▸ **Task**
Take from the listing each line that has the string "with".

▸ **Excerpted data**
-- ==== Sys2Proof/Laws/PerInstr.lean ====
section
/-! SUPPORT. The per-instruction families. `EncodedLength` (R122): an encoding is not empty, and its first byte fixes its length; the row
PREFIX CB, one byte that every CB-page encoding begins with, is the exception (R128). -/

namespace Sys2Proof.Laws.EncodedLength

/-- The encoding of `i` is as long as its first byte says, but for the row PREFIX CB. -/
def Statement (i : Instr) : Prop :=
  ∃ op rest, encode i = op :: rest ∧ (i = .prefixCb ∨ (op :: rest).length = instrLength op)
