-- ==== Sys2Proof/Tests/Slice0.lean ====
section
/-! SUPPORT. Tests: the refusal of the ill-formed terms, the decoding of every row, single steps with the results of 95_test_vectors.md (a
test's name is its vector's), the start of the machine, and for each obligation that has hypotheses a state that meets them. -/

namespace Sys2Proof.Tests

open Machine

set_option maxRecDepth 4000

/-! ## Helpers -/

/-- The registers of the vectors' defaults. -/
def zeroRegs : Regs := ⟨0, 0, 0, 0, 0, 0, 0, 0⟩

/-- The defaults of 95_test_vectors.md, with code at PC: a cartridge by its three header bytes, further ROM and memory cells. -/
def code (bytes : List Byte) (pc : Word := 0x0200) (mem : Memory := []) (cart : CartType × Fin 9 × Fin 6 := (.romOnly, 0, 0))
    (rom : Memory := []) : State :=
  let header : Memory := [(0x147, cart.1.code), (0x148, BitVec.ofNat 8 cart.2.1.val), (0x149, BitVec.ofNat 8 cart.2.2.val)]
  let image := Memory.ofCells 0 (romSizeOf cart.2.1.val) (header ++ bytes.mapIdx (fun k v => (pc.toNat + k, v)) ++ rom)
  let s := State.ofParams { rom := image, cartType := cart.1, romCode := cart.2.1, ramCode := cart.2.2 } { memInit := mem }
  { s with pc := pc }

/-- A state with another bus. -/
def withBus (s : State) (f : Bus → Bus) : State := { s with bus := f s.bus }

/-- The state after one step. -/
def ran (s : State) : State :=
  match step s with
  | .next t => t
  | .fault _ => s
  | .refused _ => s

/-- The state after the tick engine's work for one M-cycle. -/
def ticked (s : State) : State := { s with mCycle := 1 }.runEngine

/-! ## WellFormed -/

theorem test_wellFormed_refuses_illegal_stop_zero : (Instr.illegalStop 0x00).wellFormed = false := by decide

theorem test_wellFormed_takes_illegal_stop_one : (Instr.illegalStop 0x01).wellFormed = true := by decide

/-! ## Decoding (the grids of R123 and R124, sixteen opcodes a theorem) -/

theorem test_decode_0 :
    ([0x00, 0x01, 0x02, 0x03, 0x04, 0x05, 0x06, 0x07, 0x08, 0x09, 0x0A, 0x0B, 0x0C, 0x0D, 0x0E,
        0x0F] : List Byte).map (fun op => decode [op, 0x34, 0x12]) =
      [.nop, (.ldBcNn 0x1234), .ldAtBcA, .incBc, .incB, .decB, (.ldBN8 0x34), .rlca, (.ldAtNnSp 0x1234), .addHlBc, .ldAAtBc, .decBc,
        .incC, .decC, (.ldCN8 0x34), .rrca].map .ok := by decide

theorem test_decode_1 :
    ([0x10, 0x11, 0x12, 0x13, 0x14, 0x15, 0x16, 0x17, 0x18, 0x19, 0x1A, 0x1B, 0x1C, 0x1D, 0x1E,
        0x1F] : List Byte).map (fun op => decode [op, 0x34, 0x12]) =
      [(.illegalStop 0x34), (.ldDeNn 0x1234), .ldAtDeA, .incDe, .incD, .decD, (.ldDN8 0x34), .rla, (.jrE8 0x34), .addHlDe, .ldAAtDe,
        .decDe, .incE, .decE, (.ldEN8 0x34), .rra].map .ok := by decide

theorem test_decode_2 :
    ([0x20, 0x21, 0x22, 0x23, 0x24, 0x25, 0x26, 0x27, 0x28, 0x29, 0x2A, 0x2B, 0x2C, 0x2D, 0x2E,
        0x2F] : List Byte).map (fun op => decode [op, 0x34, 0x12]) =
      [(.jrNzE8 0x34), (.ldHlNn 0x1234), .ldAtHlIncA, .incHl, .incH, .decH, (.ldHN8 0x34), .daa, (.jrZE8 0x34), .addHlHl, .ldAAtHlInc,
        .decHl, .incL, .decL, (.ldLN8 0x34), .cpl].map .ok := by decide

theorem test_decode_3 :
    ([0x30, 0x31, 0x32, 0x33, 0x34, 0x35, 0x36, 0x37, 0x38, 0x39, 0x3A, 0x3B, 0x3C, 0x3D, 0x3E,
        0x3F] : List Byte).map (fun op => decode [op, 0x34, 0x12]) =
      [(.jrNcE8 0x34), (.ldSpNn 0x1234), .ldAtHlDecA, .incSp, .incAtHl, .decAtHl, (.ldAtHlN8 0x34), .scf, (.jrCE8 0x34), .addHlSp,
        .ldAAtHlDec, .decSp, .incA, .decA, (.ldAN8 0x34), .ccf].map .ok := by decide

theorem test_decode_4 :
    ([0x40, 0x41, 0x42, 0x43, 0x44, 0x45, 0x46, 0x47, 0x48, 0x49, 0x4A, 0x4B, 0x4C, 0x4D, 0x4E,
        0x4F] : List Byte).map (fun op => decode [op, 0x34, 0x12]) =
      [.ldBB, .ldBC, .ldBD, .ldBE, .ldBH, .ldBL, .ldBAtHl, .ldBA, .ldCB, .ldCC, .ldCD, .ldCE, .ldCH, .ldCL, .ldCAtHl,
        .ldCA].map .ok := by decide

theorem test_decode_5 :
    ([0x50, 0x51, 0x52, 0x53, 0x54, 0x55, 0x56, 0x57, 0x58, 0x59, 0x5A, 0x5B, 0x5C, 0x5D, 0x5E,
        0x5F] : List Byte).map (fun op => decode [op, 0x34, 0x12]) =
      [.ldDB, .ldDC, .ldDD, .ldDE, .ldDH, .ldDL, .ldDAtHl, .ldDA, .ldEB, .ldEC, .ldED, .ldEE, .ldEH, .ldEL, .ldEAtHl,
        .ldEA].map .ok := by decide

theorem test_decode_6 :
    ([0x60, 0x61, 0x62, 0x63, 0x64, 0x65, 0x66, 0x67, 0x68, 0x69, 0x6A, 0x6B, 0x6C, 0x6D, 0x6E,
        0x6F] : List Byte).map (fun op => decode [op, 0x34, 0x12]) =
      [.ldHB, .ldHC, .ldHD, .ldHE, .ldHH, .ldHL, .ldHAtHl, .ldHA, .ldLB, .ldLC, .ldLD, .ldLE, .ldLH, .ldLL, .ldLAtHl,
        .ldLA].map .ok := by decide

theorem test_decode_7 :
    ([0x70, 0x71, 0x72, 0x73, 0x74, 0x75, 0x76, 0x77, 0x78, 0x79, 0x7A, 0x7B, 0x7C, 0x7D, 0x7E,
        0x7F] : List Byte).map (fun op => decode [op, 0x34, 0x12]) =
      [.ldAtHlB, .ldAtHlC, .ldAtHlD, .ldAtHlE, .ldAtHlH, .ldAtHlL, .halt, .ldAtHlA, .ldAB, .ldAC, .ldAD, .ldAE, .ldAH, .ldAL, .ldAAtHl,
        .ldAA].map .ok := by decide

theorem test_decode_8 :
    ([0x80, 0x81, 0x82, 0x83, 0x84, 0x85, 0x86, 0x87, 0x88, 0x89, 0x8A, 0x8B, 0x8C, 0x8D, 0x8E,
        0x8F] : List Byte).map (fun op => decode [op, 0x34, 0x12]) =
      [.addAB, .addAC, .addAD, .addAE, .addAH, .addAL, .addAAtHl, .addAA, .adcAB, .adcAC, .adcAD, .adcAE, .adcAH, .adcAL, .adcAAtHl,
        .adcAA].map .ok := by decide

▸ **Completed task**
PREFIX CB, one byte that every CB-page encoding begins with, is the exception (R128). -/
/-! SUPPORT. Tests: the refusal of the ill-formed terms, the decoding of every row, single steps with the results of 95_test_vectors.md (a
/-- The defaults of 95_test_vectors.md, with code at PC: a cartridge by its three header bytes, further ROM and memory cells. -/
  { s with pc := pc }
/-- A state with another bus. -/
def withBus (s : State) (f : Bus → Bus) : State := { s with bus := f s.bus }
  match step s with
def ticked (s : State) : State := { s with mCycle := 1 }.runEngine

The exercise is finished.